Текст книги "Его семья"
Автор книги: Анатолий Димаров
сообщить о нарушении
Текущая страница: 9 (всего у книги 22 страниц)
II
Несколько дней тому назад Нина отвела старшую дочку в первый класс.
Хоть Оле только что исполнилось семь лет, а Яков решительно возражал когда-то против того, чтобы рано посылать дочку в школу, Нина все же решила поступить по-своему.

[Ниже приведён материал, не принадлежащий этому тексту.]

/-! ### nextFresh -/

@[simp] theorem nextFresh_part : (nextFresh s).part = s.part := rfl
@[simp] theorem nextFresh_tscreen : (nextFresh s).tscreen = s.tscreen := rfl
@[simp] theorem nextFresh_regs : (nextFresh s).regs = s.regs := rfl
@[simp] theorem nextFresh_mem : (nextFresh s).mem = s.mem := rfl
@[simp] theorem nextFresh_tags : (nextFresh s).tags = s.tags := rfl
@[simp] theorem nextFresh_poison : (nextFresh s).poison = s.poison := rfl
@[simp] theorem nextFresh_soft : (nextFresh s).soft = s.soft := rfl
@[simp] theorem nextFresh_valid : (nextFresh s).valid = s.valid := rfl
@[simp] theorem nextFresh_time : (nextFresh s).time = s.time := rfl
@[simp] theorem nextFresh_pos : (nextFresh s).pos = s.pos := rfl
@[simp] theorem nextFresh_due : (nextFresh s).due = s.due := rfl
@[simp] theorem nextFresh_resp : (nextFresh s).resp = s.resp := rfl
@[simp] theorem nextFresh_swp : (nextFresh s).swp = s.swp := rfl
@[simp] theorem nextFresh_legs : (nextFresh s).legs = s.legs := rfl
@[simp] theorem nextFresh_startq : (nextFresh s).startq = s.startq := rfl
@[simp] theorem nextFresh_trips : (nextFresh s).trips = s.trips := rfl
@[simp] theorem nextFresh_ctx : (nextFresh s).ctx = s.ctx := rfl
@[simp] theorem nextFresh_holds : (nextFresh s).holds = s.holds := rfl
@[simp] theorem nextFresh_ctx1 : (nextFresh s).ctx1 = s.ctx1 := rfl
@[simp] theorem nextFresh_ctx2 : (nextFresh s).ctx2 = s.ctx2 := rfl
@[simp] theorem nextFresh_regs1 : (nextFresh s).regs1 = s.regs1 := rfl
@[simp] theorem nextFresh_mem1 : (nextFresh s).mem1 = s.mem1 := rfl
@[simp] theorem nextFresh_regs0 : (nextFresh s).regs0 = s.regs0 := rfl
@[simp] theorem nextFresh_ctx0 : (nextFresh s).ctx0 = s.ctx0 := rfl
@[simp] theorem nextFresh_hits : (nextFresh s).hits = s.hits := rfl
@[simp] theorem nextFresh_cross : (nextFresh s).cross = s.cross := rfl
@[simp] theorem nextFresh_eng : (nextFresh s).eng = s.eng := rfl
@[simp] theorem nextFresh_spare : (nextFresh s).spare = s.spare := rfl
@[simp] theorem nextFresh_trace : (nextFresh s).trace = s.trace := rfl
@[simp] theorem nextFresh_sdf : (nextFresh s).sdf = s.sdf := rfl
@[simp] theorem nextFresh_clk : (nextFresh s).clk = s.clk := rfl
@[simp] theorem nextFresh_sar : (nextFresh s).sar = s.sar := rfl
@[simp] theorem nextFresh_cmp : (nextFresh s).cmp = s.cmp := rfl
@[simp] theorem nextFresh_qep : (nextFresh s).qep = s.qep := rfl
@[simp] theorem nextFresh_seu : (nextFresh s).seu = s.seu := rfl
@[simp] theorem nextFresh_fab : (nextFresh s).fab = s.fab := rfl
@[simp] theorem nextFresh_tmr : (nextFresh s).tmr = s.tmr := rfl
@[simp] theorem nextFresh_restart : (nextFresh s).restart = s.restart := rfl
@[simp] theorem nextFresh_img : (nextFresh s).img = s.img := rfl
@[simp] theorem nextFresh_pads : (nextFresh s).pads = s.pads := rfl
@[simp] theorem nextFresh_ports : (nextFresh s).ports = s.ports := rfl
@[simp] theorem nextFresh_link : (nextFresh s).link = s.link := rfl
@[simp] theorem nextFresh_flt : (nextFresh s).flt = s.flt := rfl
@[simp] theorem nextFresh_rct : (nextFresh s).rct = s.rct := rfl
@[simp] theorem nextFresh_evs : (nextFresh s).evs = s.evs := rfl
@[simp] theorem nextFresh_recs : (nextFresh s).recs = s.recs := rfl
@[simp] theorem nextFresh_recAt : (nextFresh s).recAt = s.recAt := rfl
@[simp] theorem nextFresh_woke : (nextFresh s).woke = s.woke := rfl
@[simp] theorem nextFresh_memh : (nextFresh s).memh = s.memh := rfl
@[simp] theorem nextFresh_dma : (nextFresh s).dma = s.dma := rfl
@[simp] theorem nextFresh_disp : (nextFresh s).disp = s.disp := rfl
@[simp] theorem nextFresh_scan : (nextFresh s).scan = s.scan := rfl
@[simp] theorem nextFresh_be : (nextFresh s).be = s.be := rfl
@[simp] theorem nextFresh_flx : (nextFresh s).flx = s.flx := rfl
@[simp] theorem nextFresh_dp : (nextFresh s).dp = s.dp := rfl
@[simp] theorem nextFresh_aud : (nextFresh s).aud = s.aud := rfl
@[simp] theorem nextFresh_cfs : (nextFresh s).cfs = s.cfs := rfl
@[simp] theorem nextFresh_cfsWait : (nextFresh s).cfsWait = s.cfsWait := rfl
@[simp] theorem nextFresh_cfsAt : (nextFresh s).cfsAt = s.cfsAt := rfl
@[simp] theorem nextFresh_nand : (nextFresh s).nand = s.nand := rfl
@[simp] theorem nextFresh_net : (nextFresh s).net = s.net := rfl
@[simp] theorem nextFresh_pwr : (nextFresh s).pwr = s.pwr := rfl
@[simp] theorem nextFresh_test : (nextFresh s).test = s.test := rfl
@[simp] theorem nextFresh_frameRep : (nextFresh s).frameRep = s.frameRep := rfl
@[simp] theorem nextFresh_cpus : (nextFresh s).cpus = s.cpus := rfl
@[simp] theorem nextFresh_lcd : (nextFresh s).lcd = s.lcd := rfl
@[simp] theorem nextFresh_pending : (nextFresh s).pending = s.pending := rfl

/-! ### fire -/

@[simp] theorem fire_part (e : Nat) : (fire e s).part = s.part := rfl
@[simp] theorem fire_tscreen (e : Nat) : (fire e s).tscreen = s.tscreen := rfl
@[simp] theorem fire_regs (e : Nat) : (fire e s).regs = s.regs := rfl
@[simp] theorem fire_mem (e : Nat) : (fire e s).mem = s.mem := rfl
@[simp] theorem fire_tags (e : Nat) : (fire e s).tags = s.tags := rfl
@[simp] theorem fire_poison (e : Nat) : (fire e s).poison = s.poison := rfl
@[simp] theorem fire_soft (e : Nat) : (fire e s).soft = s.soft := rfl
@[simp] theorem fire_valid (e : Nat) : (fire e s).valid = s.valid := rfl
@[simp] theorem fire_time (e : Nat) : (fire e s).time = s.time := rfl
@[simp] theorem fire_pos (e : Nat) : (fire e s).pos = s.pos := rfl
@[simp] theorem fire_due (e : Nat) : (fire e s).due = s.due := rfl
@[simp] theorem fire_fresh (e : Nat) : (fire e s).fresh = s.fresh := rfl
@[simp] theorem fire_resp (e : Nat) : (fire e s).resp = s.resp := rfl
@[simp] theorem fire_swp (e : Nat) : (fire e s).swp = s.swp := rfl
@[simp] theorem fire_legs (e : Nat) : (fire e s).legs = s.legs := rfl
@[simp] theorem fire_startq (e : Nat) : (fire e s).startq = s.startq := rfl
@[simp] theorem fire_trips (e : Nat) : (fire e s).trips = s.trips := rfl
@[simp] theorem fire_ctx (e : Nat) : (fire e s).ctx = s.ctx := rfl
@[simp] theorem fire_holds (e : Nat) : (fire e s).holds = s.holds := rfl
@[simp] theorem fire_ctx1 (e : Nat) : (fire e s).ctx1 = s.ctx1 := rfl
@[simp] theorem fire_ctx2 (e : Nat) : (fire e s).ctx2 = s.ctx2 := rfl
@[simp] theorem fire_regs1 (e : Nat) : (fire e s).regs1 = s.regs1 := rfl
@[simp] theorem fire_mem1 (e : Nat) : (fire e s).mem1 = s.mem1 := rfl
@[simp] theorem fire_regs0 (e : Nat) : (fire e s).regs0 = s.regs0 := rfl
@[simp] theorem fire_ctx0 (e : Nat) : (fire e s).ctx0 = s.ctx0 := rfl
@[simp] theorem fire_hits (e : Nat) : (fire e s).hits = s.hits := rfl
@[simp] theorem fire_cross (e : Nat) : (fire e s).cross = s.cross := rfl
@[simp] theorem fire_eng (e : Nat) : (fire e s).eng = s.eng := rfl
@[simp] theorem fire_spare (e : Nat) : (fire e s).spare = s.spare := rfl
@[simp] theorem fire_trace (e : Nat) : (fire e s).trace = s.trace := rfl
@[simp] theorem fire_sdf (e : Nat) : (fire e s).sdf = s.sdf := rfl
@[simp] theorem fire_clk (e : Nat) : (fire e s).clk = s.clk := rfl
@[simp] theorem fire_sar (e : Nat) : (fire e s).sar = s.sar := rfl
@[simp] theorem fire_cmp (e : Nat) : (fire e s).cmp = s.cmp := rfl
@[simp] theorem fire_qep (e : Nat) : (fire e s).qep = s.qep := rfl
@[simp] theorem fire_seu (e : Nat) : (fire e s).seu = s.seu := rfl
@[simp] theorem fire_tmr (e : Nat) : (fire e s).tmr = s.tmr := rfl
@[simp] theorem fire_restart (e : Nat) : (fire e s).restart = s.restart := rfl
@[simp] theorem fire_img (e : Nat) : (fire e s).img = s.img := rfl
@[simp] theorem fire_pads (e : Nat) : (fire e s).pads = s.pads := rfl
@[simp] theorem fire_ports (e : Nat) : (fire e s).ports = s.ports := rfl
@[simp] theorem fire_link (e : Nat) : (fire e s).link = s.link := rfl
@[simp] theorem fire_flt (e : Nat) : (fire e s).flt = s.flt := rfl
@[simp] theorem fire_rct (e : Nat) : (fire e s).rct = s.rct := rfl
@[simp] theorem fire_evs (e : Nat) : (fire e s).evs = s.evs := rfl
@[simp] theorem fire_recs (e : Nat) : (fire e s).recs = s.recs := rfl
@[simp] theorem fire_recAt (e : Nat) : (fire e s).recAt = s.recAt := rfl
@[simp] theorem fire_woke (e : Nat) : (fire e s).woke = s.woke := rfl
@[simp] theorem fire_memh (e : Nat) : (fire e s).memh = s.memh := rfl
@[simp] theorem fire_dma (e : Nat) : (fire e s).dma = s.dma := rfl
@[simp] theorem fire_disp (e : Nat) : (fire e s).disp = s.disp := rfl
@[simp] theorem fire_scan (e : Nat) : (fire e s).scan = s.scan := rfl
@[simp] theorem fire_be (e : Nat) : (fire e s).be = s.be := rfl
@[simp] theorem fire_flx (e : Nat) : (fire e s).flx = s.flx := rfl
@[simp] theorem fire_dp (e : Nat) : (fire e s).dp = s.dp := rfl
@[simp] theorem fire_aud (e : Nat) : (fire e s).aud = s.aud := rfl
@[simp] theorem fire_cfs (e : Nat) : (fire e s).cfs = s.cfs := rfl
@[simp] theorem fire_cfsWait (e : Nat) : (fire e s).cfsWait = s.cfsWait := rfl
@[simp] theorem fire_cfsAt (e : Nat) : (fire e s).cfsAt = s.cfsAt := rfl
@[simp] theorem fire_nand (e : Nat) : (fire e s).nand = s.nand := rfl
@[simp] theorem fire_net (e : Nat) : (fire e s).net = s.net := rfl
@[simp] theorem fire_pwr (e : Nat) : (fire e s).pwr = s.pwr := rfl
@[simp] theorem fire_test (e : Nat) : (fire e s).test = s.test := rfl
@[simp] theorem fire_frameRep (e : Nat) : (fire e s).frameRep = s.frameRep := rfl
@[simp] theorem fire_cpus (e : Nat) : (fire e s).cpus = s.cpus := rfl
@[simp] theorem fire_lcd (e : Nat) : (fire e s).lcd = s.lcd := rfl
@[simp] theorem fire_pending (e : Nat) : (fire e s).pending = s.pending := rfl

/-! ### report -/

@[simp] theorem report_part (src i0 i1 : Nat) : (report src i0 i1 s).part = s.part := rfl
@[simp] theorem report_tscreen (src i0 i1 : Nat) : (report src i0 i1 s).tscreen = s.tscreen := rfl
@[simp] theorem report_regs (src i0 i1 : Nat) : (report src i0 i1 s).regs = s.regs := rfl
@[simp] theorem report_mem (src i0 i1 : Nat) : (report src i0 i1 s).mem = s.mem := rfl
@[simp] theorem report_tags (src i0 i1 : Nat) : (report src i0 i1 s).tags = s.tags := rfl
@[simp] theorem report_poison (src i0 i1 : Nat) : (report src i0 i1 s).poison = s.poison := rfl
@[simp] theorem report_soft (src i0 i1 : Nat) : (report src i0 i1 s).soft = s.soft := rfl
@[simp] theorem report_valid (src i0 i1 : Nat) : (report src i0 i1 s).valid = s.valid := rfl
@[simp] theorem report_time (src i0 i1 : Nat) : (report src i0 i1 s).time = s.time := rfl
@[simp] theorem report_pos (src i0 i1 : Nat) : (report src i0 i1 s).pos = s.pos := rfl
@[simp] theorem report_due (src i0 i1 : Nat) : (report src i0 i1 s).due = s.due := rfl
@[simp] theorem report_fresh (src i0 i1 : Nat) : (report src i0 i1 s).fresh = s.fresh := rfl
@[simp] theorem report_resp (src i0 i1 : Nat) : (report src i0 i1 s).resp = s.resp := rfl
@[simp] theorem report_swp (src i0 i1 : Nat) : (report src i0 i1 s).swp = s.swp := rfl
@[simp] theorem report_legs (src i0 i1 : Nat) : (report src i0 i1 s).legs = s.legs := rfl
@[simp] theorem report_startq (src i0 i1 : Nat) : (report src i0 i1 s).startq = s.startq := rfl
@[simp] theorem report_trips (src i0 i1 : Nat) : (report src i0 i1 s).trips = s.trips := rfl
@[simp] theorem report_ctx (src i0 i1 : Nat) : (report src i0 i1 s).ctx = s.ctx := rfl
@[simp] theorem report_holds (src i0 i1 : Nat) : (report src i0 i1 s).holds = s.holds := rfl
@[simp] theorem report_ctx1 (src i0 i1 : Nat) : (report src i0 i1 s).ctx1 = s.ctx1 := rfl
@[simp] theorem report_ctx2 (src i0 i1 : Nat) : (report src i0 i1 s).ctx2 = s.ctx2 := rfl
@[simp] theorem report_regs1 (src i0 i1 : Nat) : (report src i0 i1 s).regs1 = s.regs1 := rfl
@[simp] theorem report_mem1 (src i0 i1 : Nat) : (report src i0 i1 s).mem1 = s.mem1 := rfl
@[simp] theorem report_regs0 (src i0 i1 : Nat) : (report src i0 i1 s).regs0 = s.regs0 := rfl
@[simp] theorem report_ctx0 (src i0 i1 : Nat) : (report src i0 i1 s).ctx0 = s.ctx0 := rfl
@[simp] theorem report_hits (src i0 i1 : Nat) : (report src i0 i1 s).hits = s.hits := rfl
@[simp] theorem report_cross (src i0 i1 : Nat) : (report src i0 i1 s).cross = s.cross := rfl
@[simp] theorem report_eng (src i0 i1 : Nat) : (report src i0 i1 s).eng = s.eng := rfl
@[simp] theorem report_spare (src i0 i1 : Nat) : (report src i0 i1 s).spare = s.spare := rfl
@[simp] theorem report_trace (src i0 i1 : Nat) : (report src i0 i1 s).trace = s.trace := rfl
@[simp] theorem report_sdf (src i0 i1 : Nat) : (report src i0 i1 s).sdf = s.sdf := rfl
@[simp] theorem report_clk (src i0 i1 : Nat) : (report src i0 i1 s).clk = s.clk := rfl
@[simp] theorem report_sar (src i0 i1 : Nat) : (report src i0 i1 s).sar = s.sar := rfl
@[simp] theorem report_cmp (src i0 i1 : Nat) : (report src i0 i1 s).cmp = s.cmp := rfl
@[simp] theorem report_qep (src i0 i1 : Nat) : (report src i0 i1 s).qep = s.qep := rfl
@[simp] theorem report_seu (src i0 i1 : Nat) : (report src i0 i1 s).seu = s.seu := rfl
@[simp] theorem report_fab (src i0 i1 : Nat) : (report src i0 i1 s).fab = s.fab := rfl
@[simp] theorem report_tmr (src i0 i1 : Nat) : (report src i0 i1 s).tmr = s.tmr := rfl
@[simp] theorem report_restart (src i0 i1 : Nat) : (report src i0 i1 s).restart = s.restart := rfl
@[simp] theorem report_img (src i0 i1 : Nat) : (report src i0 i1 s).img = s.img := rfl
@[simp] theorem report_pads (src i0 i1 : Nat) : (report src i0 i1 s).pads = s.pads := rfl
@[simp] theorem report_ports (src i0 i1 : Nat) : (report src i0 i1 s).ports = s.ports := rfl
@[simp] theorem report_link (src i0 i1 : Nat) : (report src i0 i1 s).link = s.link := rfl
@[simp] theorem report_rct (src i0 i1 : Nat) : (report src i0 i1 s).rct = s.rct := rfl
@[simp] theorem report_evs (src i0 i1 : Nat) : (report src i0 i1 s).evs = s.evs := rfl
@[simp] theorem report_recs (src i0 i1 : Nat) : (report src i0 i1 s).recs = s.recs := rfl
@[simp] theorem report_recAt (src i0 i1 : Nat) : (report src i0 i1 s).recAt = s.recAt := rfl
@[simp] theorem report_woke (src i0 i1 : Nat) : (report src i0 i1 s).woke = s.woke := rfl
@[simp] theorem report_memh (src i0 i1 : Nat) : (report src i0 i1 s).memh = s.memh := rfl
@[simp] theorem report_dma (src i0 i1 : Nat) : (report src i0 i1 s).dma = s.dma := rfl
@[simp] theorem report_disp (src i0 i1 : Nat) : (report src i0 i1 s).disp = s.disp := rfl
@[simp] theorem report_scan (src i0 i1 : Nat) : (report src i0 i1 s).scan = s.scan := rfl
@[simp] theorem report_be (src i0 i1 : Nat) : (report src i0 i1 s).be = s.be := rfl
@[simp] theorem report_flx (src i0 i1 : Nat) : (report src i0 i1 s).flx = s.flx := rfl
@[simp] theorem report_dp (src i0 i1 : Nat) : (report src i0 i1 s).dp = s.dp := rfl
@[simp] theorem report_aud (src i0 i1 : Nat) : (report src i0 i1 s).aud = s.aud := rfl
@[simp] theorem report_cfs (src i0 i1 : Nat) : (report src i0 i1 s).cfs = s.cfs := rfl
@[simp] theorem report_cfsWait (src i0 i1 : Nat) : (report src i0 i1 s).cfsWait = s.cfsWait := rfl
@[simp] theorem report_cfsAt (src i0 i1 : Nat) : (report src i0 i1 s).cfsAt = s.cfsAt := rfl
@[simp] theorem report_nand (src i0 i1 : Nat) : (report src i0 i1 s).nand = s.nand := rfl
@[simp] theorem report_net (src i0 i1 : Nat) : (report src i0 i1 s).net = s.net := rfl
@[simp] theorem report_pwr (src i0 i1 : Nat) : (report src i0 i1 s).pwr = s.pwr := rfl
@[simp] theorem report_test (src i0 i1 : Nat) : (report src i0 i1 s).test = s.test := rfl
@[simp] theorem report_frameRep (src i0 i1 : Nat) : (report src i0 i1 s).frameRep = s.frameRep := rfl
@[simp] theorem report_cpus (src i0 i1 : Nat) : (report src i0 i1 s).cpus = s.cpus := rfl
@[simp] theorem report_lcd (src i0 i1 : Nat) : (report src i0 i1 s).lcd = s.lcd := rfl
@[simp] theorem report_pending (src i0 i1 : Nat) : (report src i0 i1 s).pending = s.pending := rfl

Она сделала это не только потому, что Оля была очень высокой девочкой и через год могла на целую голову перерасти своих подружек по классу, а прежде всего потому, что этого не хотел Яков. Теперь, когда Нина убедилась, что муж действительно хочет развестись с ней, она делала все наперекор ему. «Ты меня мучишь, мучайся и сам», – примерно так можно было определить смысл всех ее поступков. И если б ей представился случай жестоко отомстить ему, она не колебалась бы ни минуты, пусть бы при этом пострадали ее интересы, даже интересы детей. В ней говорила женщина, которой нанесли тягчайшее оскорбление – сказали, что ее невозможно любить. А какая женщина простит это?..
Вот почему Нина обратилась в суд и принесла в бухгалтерию редакции исполнительный лист, хоть Яков и без этого регулярно передавал ей половину своего заработка.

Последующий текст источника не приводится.